I’m more familiar with DALL-E 2 than with Midjourney, so I’ll assume that they have the same shortcomings. If not, feel free to ignore this.
It seems like there are still some crucial details that cause problems with AI art that will prevent it from being used for many types of art that will probably soon be fixed, and that’s why I would say “on the cusp” rather than “it’s already here”.
I think the biggest issue for your example with Magic cards, there’s a certain level of art style consistency between the cards in a set that is necessary. From my experience with DALL-E, that consistency isn’t possible yet. You’ll create one art piece with a prompt, but then edit the prompt slightly and it will have a rather different style. See, for example, Scott Alexander’s attempt at making stained glass: https://astralcodexten.substack.com/p/a-guide-to-asking-robots-to-design
I’m curious if you tried making a set of Magic cards (even, say, ten cards) and then asked other people into Magic to decide which ten are better, how many would choose the existing set. I would bet that they would choose the existing set because of the style consistency.

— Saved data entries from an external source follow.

section
variable (v : Table (Stored (Option OatEntry)))
@[simp] theorem State.setOat_pending : (s.setOat v).pending = s.pending := rfl
@[simp] theorem State.setOat_now : (s.setOat v).now = s.now := rfl
@[simp] theorem State.setOat_freeCount : (s.setOat v).freeCount = s.freeCount := rfl
@[simp] theorem State.setOat_timer : (s.setOat v).timer = s.timer := rfl
@[simp] theorem State.setOat_ports : (s.setOat v).ports = s.ports := rfl
@[simp] theorem State.setOat_presence : (s.setOat v).presence = s.presence := rfl
@[simp] theorem State.setOat_oat : (s.setOat v).oat = v := rfl
@[simp] theorem State.setOat_rules : (s.setOat v).rules = s.rules := rfl
@[simp] theorem State.setOat_readings : (s.setOat v).readings = s.readings := rfl
@[simp] theorem State.setOat_filling : (s.setOat v).filling = s.filling := rfl
@[simp] theorem State.setOat_closing : (s.setOat v).closing = s.closing := rfl
@[simp] theorem State.setOat_live : (s.setOat v).live = s.live := rfl
@[simp] theorem State.setOat_contracts : (s.setOat v).contracts = s.contracts := rfl
@[simp] theorem State.setOat_curtail : (s.setOat v).curtail = s.curtail := rfl
@[simp] theorem State.setOat_notices : (s.setOat v).notices = s.notices := rfl
@[simp] theorem State.setOat_uplink : (s.setOat v).uplink = s.uplink := rfl
@[simp] theorem State.setOat_mgmt : (s.setOat v).mgmt = s.mgmt := rfl
@[simp] theorem State.setOat_settings : (s.setOat v).settings = s.settings := rfl
@[simp] theorem State.setOat_extMemory : (s.setOat v).extMemory = s.extMemory := rfl
end

section
variable (v : Table (Stored Rule))
@[simp] theorem State.setRules_pending : (s.setRules v).pending = s.pending := rfl
@[simp] theorem State.setRules_now : (s.setRules v).now = s.now := rfl
@[simp] theorem State.setRules_freeCount : (s.setRules v).freeCount = s.freeCount := rfl
@[simp] theorem State.setRules_timer : (s.setRules v).timer = s.timer := rfl
@[simp] theorem State.setRules_ports : (s.setRules v).ports = s.ports := rfl
@[simp] theorem State.setRules_presence : (s.setRules v).presence = s.presence := rfl
@[simp] theorem State.setRules_oat : (s.setRules v).oat = s.oat := rfl
@[simp] theorem State.setRules_rules : (s.setRules v).rules = v := rfl
@[simp] theorem State.setRules_readings : (s.setRules v).readings = s.readings := rfl
@[simp] theorem State.setRules_filling : (s.setRules v).filling = s.filling := rfl
@[simp] theorem State.setRules_closing : (s.setRules v).closing = s.closing := rfl
@[simp] theorem State.setRules_live : (s.setRules v).live = s.live := rfl
@[simp] theorem State.setRules_contracts : (s.setRules v).contracts = s.contracts := rfl
@[simp] theorem State.setRules_curtail : (s.setRules v).curtail = s.curtail := rfl
@[simp] theorem State.setRules_notices : (s.setRules v).notices = s.notices := rfl
@[simp] theorem State.setRules_uplink : (s.setRules v).uplink = s.uplink := rfl
@[simp] theorem State.setRules_mgmt : (s.setRules v).mgmt = s.mgmt := rfl
@[simp] theorem State.setRules_settings : (s.setRules v).settings = s.settings := rfl
@[simp] theorem State.setRules_extMemory : (s.setRules v).extMemory = s.extMemory := rfl
end

section
variable (v : Table Reading)
@[simp] theorem State.setReadings_pending : (s.setReadings v).pending = s.pending := rfl
@[simp] theorem State.setReadings_now : (s.setReadings v).now = s.now := rfl
@[simp] theorem State.setReadings_freeCount : (s.setReadings v).freeCount = s.freeCount := rfl
@[simp] theorem State.setReadings_timer : (s.setReadings v).timer = s.timer := rfl
@[simp] theorem State.setReadings_ports : (s.setReadings v).ports = s.ports := rfl
@[simp] theorem State.setReadings_presence : (s.setReadings v).presence = s.presence := rfl
@[simp] theorem State.setReadings_oat : (s.setReadings v).oat = s.oat := rfl
@[simp] theorem State.setReadings_rules : (s.setReadings v).rules = s.rules := rfl
@[simp] theorem State.setReadings_readings : (s.setReadings v).readings = v := rfl
@[simp] theorem State.setReadings_filling : (s.setReadings v).filling = s.filling := rfl
@[simp] theorem State.setReadings_closing : (s.setReadings v).closing = s.closing := rfl
@[simp] theorem State.setReadings_live : (s.setReadings v).live = s.live := rfl
@[simp] theorem State.setReadings_contracts : (s.setReadings v).contracts = s.contracts := rfl
@[simp] theorem State.setReadings_curtail : (s.setReadings v).curtail = s.curtail := rfl
@[simp] theorem State.setReadings_notices : (s.setReadings v).notices = s.notices := rfl
@[simp] theorem State.setReadings_uplink : (s.setReadings v).uplink = s.uplink := rfl
@[simp] theorem State.setReadings_mgmt : (s.setReadings v).mgmt = s.mgmt := rfl
@[simp] theorem State.setReadings_settings : (s.setReadings v).settings = s.settings := rfl
@[simp] theorem State.setReadings_extMemory : (s.setReadings v).extMemory = s.extMemory := rfl
end

section
variable (v : AccSet)
@[simp] theorem State.setFilling_pending : (s.setFilling v).pending = s.pending := rfl
@[simp] theorem State.setFilling_now : (s.setFilling v).now = s.now := rfl
@[simp] theorem State.setFilling_freeCount : (s.setFilling v).freeCount = s.freeCount := rfl
@[simp] theorem State.setFilling_timer : (s.setFilling v).timer = s.timer := rfl
@[simp] theorem State.setFilling_ports : (s.setFilling v).ports = s.ports := rfl
@[simp] theorem State.setFilling_presence : (s.setFilling v).presence = s.presence := rfl
@[simp] theorem State.setFilling_oat : (s.setFilling v).oat = s.oat := rfl
@[simp] theorem State.setFilling_rules : (s.setFilling v).rules = s.rules := rfl
@[simp] theorem State.setFilling_readings : (s.setFilling v).readings = s.readings := rfl
@[simp] theorem State.setFilling_filling : (s.setFilling v).filling = v := rfl
@[simp] theorem State.setFilling_closing : (s.setFilling v).closing = s.closing := rfl
@[simp] theorem State.setFilling_live : (s.setFilling v).live = s.live := rfl
@[simp] theorem State.setFilling_contracts : (s.setFilling v).contracts = s.contracts := rfl
@[simp] theorem State.setFilling_curtail : (s.setFilling v).curtail = s.curtail := rfl
@[simp] theorem State.setFilling_notices : (s.setFilling v).notices = s.notices := rfl
@[simp] theorem State.setFilling_uplink : (s.setFilling v).uplink = s.uplink := rfl
@[simp] theorem State.setFilling_mgmt : (s.setFilling v).mgmt = s.mgmt := rfl
@[simp] theorem State.setFilling_settings : (s.setFilling v).settings = s.settings := rfl
@[simp] theorem State.setFilling_extMemory : (s.setFilling v).extMemory = s.extMemory := rfl
end

section
variable (v : AccSet)
@[simp] theorem State.setClosing_pending : (s.setClosing v).pending = s.pending := rfl
@[simp] theorem State.setClosing_now : (s.setClosing v).now = s.now := rfl
@[simp] theorem State.setClosing_freeCount : (s.setClosing v).freeCount = s.freeCount := rfl
@[simp] theorem State.setClosing_timer : (s.setClosing v).timer = s.timer := rfl
@[simp] theorem State.setClosing_ports : (s.setClosing v).ports = s.ports := rfl
@[simp] theorem State.setClosing_presence : (s.setClosing v).presence = s.presence := rfl
@[simp] theorem State.setClosing_oat : (s.setClosing v).oat = s.oat := rfl
@[simp] theorem State.setClosing_rules : (s.setClosing v).rules = s.rules := rfl
@[simp] theorem State.setClosing_readings : (s.setClosing v).readings = s.readings := rfl
@[simp] theorem State.setClosing_filling : (s.setClosing v).filling = s.filling := rfl
@[simp] theorem State.setClosing_closing : (s.setClosing v).closing = v := rfl
@[simp] theorem State.setClosing_live : (s.setClosing v).live = s.live := rfl
@[simp] theorem State.setClosing_contracts : (s.setClosing v).contracts = s.contracts := rfl
@[simp] theorem State.setClosing_curtail : (s.setClosing v).curtail = s.curtail := rfl
@[simp] theorem State.setClosing_notices : (s.setClosing v).notices = s.notices := rfl
@[simp] theorem State.setClosing_uplink : (s.setClosing v).uplink = s.uplink := rfl
@[simp] theorem State.setClosing_mgmt : (s.setClosing v).mgmt = s.mgmt := rfl
@[simp] theorem State.setClosing_settings : (s.setClosing v).settings = s.settings := rfl
@[simp] theorem State.setClosing_extMemory : (s.setClosing v).extMemory = s.extMemory := rfl
end

section
variable (v : Table LiveRecord)
@[simp] theorem State.setLive_pending : (s.setLive v).pending = s.pending := rfl
@[simp] theorem State.setLive_now : (s.setLive v).now = s.now := rfl
@[simp] theorem State.setLive_freeCount : (s.setLive v).freeCount = s.freeCount := rfl
@[simp] theorem State.setLive_timer : (s.setLive v).timer = s.timer := rfl
@[simp] theorem State.setLive_ports : (s.setLive v).ports = s.ports := rfl
@[simp] theorem State.setLive_presence : (s.setLive v).presence = s.presence := rfl
@[simp] theorem State.setLive_oat : (s.setLive v).oat = s.oat := rfl
@[simp] theorem State.setLive_rules : (s.setLive v).rules = s.rules := rfl
@[simp] theorem State.setLive_readings : (s.setLive v).readings = s.readings := rfl
@[simp] theorem State.setLive_filling : (s.setLive v).filling = s.filling := rfl
@[simp] theorem State.setLive_closing : (s.setLive v).closing = s.closing := rfl
@[simp] theorem State.setLive_live : (s.setLive v).live = v := rfl
@[simp] theorem State.setLive_contracts : (s.setLive v).contracts = s.contracts := rfl
@[simp] theorem State.setLive_curtail : (s.setLive v).curtail = s.curtail := rfl
@[simp] theorem State.setLive_notices : (s.setLive v).notices = s.notices := rfl
@[simp] theorem State.setLive_uplink : (s.setLive v).uplink = s.uplink := rfl
@[simp] theorem State.setLive_mgmt : (s.setLive v).mgmt = s.mgmt := rfl
@[simp] theorem State.setLive_settings : (s.setLive v).settings = s.settings := rfl
@[simp] theorem State.setLive_extMemory : (s.setLive v).extMemory = s.extMemory := rfl
end

section
variable (v : ContractStore)
@[simp] theorem State.setContracts_pending : (s.setContracts v).pending = s.pending := rfl
@[simp] theorem State.setContracts_now : (s.setContracts v).now = s.now := rfl
@[simp] theorem State.setContracts_freeCount : (s.setContracts v).freeCount = s.freeCount := rfl
@[simp] theorem State.setContracts_timer : (s.setContracts v).timer = s.timer := rfl
@[simp] theorem State.setContracts_ports : (s.setContracts v).ports = s.ports := rfl
@[simp] theorem State.setContracts_presence : (s.setContracts v).presence = s.presence := rfl
@[simp] theorem State.setContracts_oat : (s.setContracts v).oat = s.oat := rfl
@[simp] theorem State.setContracts_rules : (s.setContracts v).rules = s.rules := rfl
@[simp] theorem State.setContracts_readings : (s.setContracts v).readings = s.readings := rfl
@[simp] theorem State.setContracts_filling : (s.setContracts v).filling = s.filling := rfl
@[simp] theorem State.setContracts_closing : (s.setContracts v).closing = s.closing := rfl
@[simp] theorem State.setContracts_live : (s.setContracts v).live = s.live := rfl
@[simp] theorem State.setContracts_contracts : (s.setContracts v).contracts = v := rfl
@[simp] theorem State.setContracts_curtail : (s.setContracts v).curtail = s.curtail := rfl
@[simp] theorem State.setContracts_notices : (s.setContracts v).notices = s.notices := rfl
@[simp] theorem State.setContracts_uplink : (s.setContracts v).uplink = s.uplink := rfl
@[simp] theorem State.setContracts_mgmt : (s.setContracts v).mgmt = s.mgmt := rfl
@[simp] theorem State.setContracts_settings : (s.setContracts v).settings = s.settings := rfl
@[simp] theorem State.setContracts_extMemory : (s.setContracts v).extMemory = s.extMemory := rfl
end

Beyond that, like you said there are some places where the AIs are just not there yet. Images with text is one, like you mentioned. Another one that seems like it would be a big problem for a Magic set is human faces, which DALL-E is notoriously bad at. Worse, it’s bad at it in ways that are rather obvious to viewers.
Both of these issues seem likely to be solved soon, but they’re not here quite yet. My use of DALL-E so far would still incline me towards paying a real artist.

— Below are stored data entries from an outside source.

-- ==== Sys2Proof/Laws/Arms.lean ====
section
/-! SUPPORT. Which parts of the state each command can change: `exec_changes` says it of every command at once, so that a law
that reads other parts is kept without unfolding the command. -/

namespace Sys2Proof

open Machine

/-- The parts that a request command changes whatever it does: the request leaves its queue, the response lands. -/
def requestBlocks : List Block := answerBlocks

/-- Every part but the queue of commands, the clock and the free-value counter. -/
def restartBlocks : List Block :=
  [.timer, .links, .downChoice, .presence, .oat, .rules, .readings, .filling, .closing, .live, .contracts, .curtail, .notices,
    .uplink, .upChoice, .mgmt, .settings, .extMemory]

/-- The parts that an advance changes, with the clock. -/
def advanceBlocks : List Block := [.now, .timer, .closing, .filling, .links, .downChoice, .curtail, .upChoice]

/-- The parts of the state that a command can change. -/
def Instr.changes : Instr → List Block
  | .powerOn => restartBlocks
  | .imageLoadEnd _ _ => [.timer, .now, .links, .downChoice, .upChoice, .oat, .rules, .contracts, .live, .notices, .mgmt, .settings]
  | .internalAdvance _ => advanceBlocks
  | .lossExpiry _ => .notices :: advanceBlocks
  | .epoch _ _ => .notices :: advanceBlocks
  | .commandTimeout _ => [.curtail, .downChoice, .upChoice]
  | .portLost _ => [.links, .curtail, .downChoice, .upChoice]
  | .holdSweepPosition => [.presence, .timer]
  | .holdSweepOutlet => [.readings, .closing, .notices, .timer]
  | .tenantEvaluation => [.live, .timer, .notices]
  | .curtailmentStep => [.curtail, .live, .notices, .timer, .links, .downChoice, .upChoice]
  | .intervalClose => [.timer, .contracts, .live, .curtail, .notices]
  | .sample _ _ => [.links, .notices, .filling, .presence, .readings, .uplink, .downChoice, .upChoice]
  | .chainMalformedFrame _ => [.links, .notices]
  | .switchAck _ _ => [.links, .notices, .curtail, .downChoice, .upChoice]
  | .pduReply _ _ => [.links, .notices, .uplink, .downChoice, .upChoice]
  | .chainRequest _ _ => [.links, .notices, .uplink, .downChoice, .upChoice]
  | .uplinkRequest _ => [.uplink]
  | .pduPass _ => [.links, .downChoice, .upChoice]
  | .uplinkFrameError => [.notices]
  | .markSend _ => [.links, .downChoice, .upChoice]
  | .switchSend _ => [.links, .curtail, .downChoice, .upChoice]
  | .passDownSend _ => [.links, .downChoice, .upChoice]
  | .downFrameEnd _ => [.links, .downChoice, .upChoice, .mgmt]
  | .uplinkFrameStart => [.uplink, .upChoice, .notices]
  | .uplinkFrameEnd => [.uplink, .upChoice, .mgmt, .downChoice]
  | .noticeQueuing => [.notices, .curtail, .downChoice, .upChoice]
  | .keptResponseOffer => [.mgmt, .uplink, .downChoice, .upChoice]
  | .readEntry => .notices :: .freeCount :: requestBlocks
  | .writeEntryOat => .oat :: requestBlocks
  | .oatClear => .oat :: requestBlocks
  | .writeEntryRules => .rules :: requestBlocks
  | .writeEntryStaged => .contracts :: requestBlocks
  | .writeEpochSource _ => .settings :: (advanceBlocks ++ requestBlocks)
  | .portDisable => .settings :: .presence :: .readings :: .filling :: .closing :: .curtail :: requestBlocks
  | .portEnable => .settings :: requestBlocks
  | .writeErrorThreshold => .settings :: .notices :: requestBlocks
  | .writeNoticeMask => .settings :: .notices :: .curtail :: requestBlocks
  | .writeSetting => .settings :: requestBlocks
  | .resolve => .notices :: requestBlocks
  | .commit => .contracts :: requestBlocks
  | .cancelCommit => .contracts :: requestBlocks
  | .copyActiveToStaged => .contracts :: .notices :: requestBlocks
  | .restoreTenant => .curtail :: .live :: requestBlocks
  | .restoreOutlet => .curtail :: requestBlocks
  | .discard => .curtail :: requestBlocks
  | .clearFault => .notices :: requestBlocks
  | .readStatus => requestBlocks
  | .unknownRequestCode => requestBlocks
  | .saveImage => .notices :: requestBlocks
  | .saveEnd _ => .extMemory :: requestBlocks
  | .resetLive => [.timer, .links, .downChoice, .presence, .readings, .filling, .closing, .live, .contracts, .curtail, .notices,
      .uplink, .upChoice, .mgmt]
  | .resetFull => requestBlocks
  | .resetFullStart => restartBlocks
  | .storageUpset _ _ => [.oat, .rules, .contracts]
  | .writeEntryBadTable => requestBlocks

end Sys2Proof

namespace Sys2Proof.Machine

section
variable {l : List Block}

/-! ### Requests -/

theorem same_answer (hl : requestBlocks ⊆ l) {s b : State} (h : SameOutside l s b) (r : Request) (status : Status)
    (data : List Byte) : SameOutside l s (b.answer r status data) :=
  h.trans (SameOutside.mono (same_respond b r.origin _) (fun _ hx => hl (by revert hx; simp [requestBlocks, answerBlocks]; tauto)))

theorem same_next_arbitrate (hl : choiceBlocks ⊆ l) {s b t : State} (h : SameOutside l s b)
    (ht : (Host.Outcome.next b.arbitrate : Host.Outcome State Fault Refusal) = .next t) : SameOutside l s t := by
  cases ht
  exact h.trans (SameOutside.mono (same_arbitrate b) hl)

/-- A request command changes what its work changes, and the parts of every answer. -/
theorem onRequest_same (hl : requestBlocks ⊆ l) {row : RequestRow} {work : Request → State → State}
    (hw : ∀ r u, SameOutside l u (work r u)) {s t : State} (h : s.onRequest row work = .next t) : SameOutside l s t := by
  have hpop : SameOutside l s s.popRequest := SameOutside.mono (same_popRequest s) (fun x hx => hl (by
    revert hx; simp [requestBlocks, answerBlocks]; tauto))
  have hex : ∀ r, SameOutside l s (s.popRequest.execute r work) := by
    intro r
    unfold State.execute
    split
    · exact same_answer hl hpop r _ _
    · exact hpop.trans (hw r _)
  unfold State.onRequest at h
  split at h
  · split at h
    · exact same_next_arbitrate (fun x hx => hl (by revert hx; simp [requestBlocks, answerBlocks, choiceBlocks]; tauto)) (hex _) h
    · cases h; exact SameOutside.refl _ _
  · cases h; exact SameOutside.refl _ _

theorem same_writeSettingWith (hl : requestBlocks ⊆ l) (hs : Block.settings ∈ l) {effect : Nat → Nat → Nat → State → State}
    (he : ∀ i old v u, SameOutside l u (effect i old v u)) (r : Request) (u : State) :
    SameOutside l u (State.writeSettingWith effect r u) := by
  unfold State.writeSettingWith
  dsimp only
  split
  · exact same_answer hl (SameOutside.refl _ u) r _ _
  · exact same_answer hl ((SameOutside.mono (same_setSettings u _) (by simpa using hs)).trans (he _ _ _ _)) r _ _

end

/-! ### Operations -/

section
variable (s : State)

theorem same_advance (n : Epoch) :
    SameOutside [.timer, .closing, .filling, .links, .downChoice, .curtail, .upChoice] s (s.advance n) :=
  (advance_spec s n).2.2.2.2.2.2.2.2.2.2.2

theorem same_elapse (n : Nat) : SameOutside [.now] s (s.elapse n) := same_setNow s _

theorem same_wellFormedFrame (p : Nat) : SameOutside [.links, .notices] s (s.wellFormedFrame p) :=
  (wellFormedFrame_heard s p).2.2.2

theorem same_degrade (p : Nat) : SameOutside [.links, .notices] s (s.degrade p) := by
  have h : SameOutside [.links] s (s.putPort p { s.port p with link := .degraded }) := same_putPort s p _ rfl
  exact (SameOutside.mono h (by decide)).trans (SameOutside.mono (same_recordFault _ _ _) (by decide))

theorem same_losePort (p : Nat) : SameOutside [.links, .curtail] s (s.losePort p) := by
  have h : SameOutside [.links] s (s.putPort p { s.port p with link := .down }) := same_putPort s p _ rfl
  exact (SameOutside.mono h (by decide)).trans (SameOutside.mono (losePending_spec _ p).1.1 (by decide))

theorem same_movePass (point : PassPoint) : SameOutside [.timer] s (s.movePass point) := same_setTimer s _

theorem same_measure (key v : Nat) : SameOutside [.notices, .readings, .filling] s (s.measure key v) :=
  ((SameOutside.mono (same_recordParity s _) (by decide)).trans (SameOutside.mono (same_setReadings _ _) (by decide))).trans
    (SameOutside.mono (same_setFilling _ _) (by decide))

theorem same_takeReadings (pdu : Nat) (seen : List Nat) (readings : List (Nat × Nat)) :
    SameOutside [.notices, .readings, .filling] s (State.takeReadings pdu s seen readings) := by
  induction readings generalizing s seen with
  | nil => exact SameOutside.refl _ s
  | cons a rest ih =>
    obtain ⟨o, v⟩ := a
    unfold State.takeReadings
    split
    · exact ih s _
    · exact (same_measure s _ _).trans (ih _ _)

theorem same_acceptSample (p position : Nat) (readings : List (Nat × Nat)) (body : List Byte) :
    SameOutside [.filling, .presence, .notices, .readings, .uplink] s (s.acceptSample p position readings body) := by
  unfold State.acceptSample
  dsimp only
  have h1 : SameOutside [.filling, .presence, .notices, .readings, .uplink] s
      ((s.setFilling (s.filling.markPdu (p * 16 + position))).putPresence (p * 16 + position) { state := .present, missed := 0 }) :=
    (SameOutside.mono (same_setFilling s _) (by decide)).trans (SameOutside.mono (same_putPresence _ _ _) (by decide))
  have h2 := h1.trans (SameOutside.mono (same_takeReadings _ (p * 16 + position) [] readings) (by decide))
  split
  · exact h2.trans (SameOutside.mono (same_offerForward _ _) (by decide))
  · exact h2

theorem same_window (p position : Nat) (e : Epoch) (readings : List (Nat × Nat)) (body : List Byte) :
    SameOutside [.filling, .presence, .notices, .readings, .uplink] s (s.window p position e readings body) := by
  unfold State.window
  split
  · exact SameOutside.refl _ s
  · split
    · exact SameOutside.refl _ s
    · split
      · split
        · exact SameOutside.refl _ s
        · exact same_acceptSample s _ _ _ _
      · exact SameOutside.mono (same_recordFault s _ _) (by decide)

I think the biggest issue for your example with Magic cards, there’s a certain level of art style consistency between the cards in a set that is necessary. From my experience with DALL-E, that consistency isn’t possible yet. You’ll create one art piece with a prompt, but then edit the prompt slightly and it will have a rather different style.
As I keep emphasizing, DALL-E makes deliberate tradeoffs and is deliberately inaccessible, deliberately barring basic capabilities it ought to have like letting you use GLIDE directly, and so is a loose lower bound on current image synthesis capabilities, never mind future ones. For example, Stable Diffusion already is being used with style transfer and the final checkpoint hasn’t even been officially released yet (that’s scheduled for later today EDIT: out). So if you can’t get adequate stylistic similarity by simply dialing in a very long detailed prompt with style keywords (noting that due to the avoidance of unCLIP, Midjourney/Stable Diffusion seem to handle long prompts more like Imagen/Parti ie. better), you can generate a set of content images, a style image, and style transfer over the set.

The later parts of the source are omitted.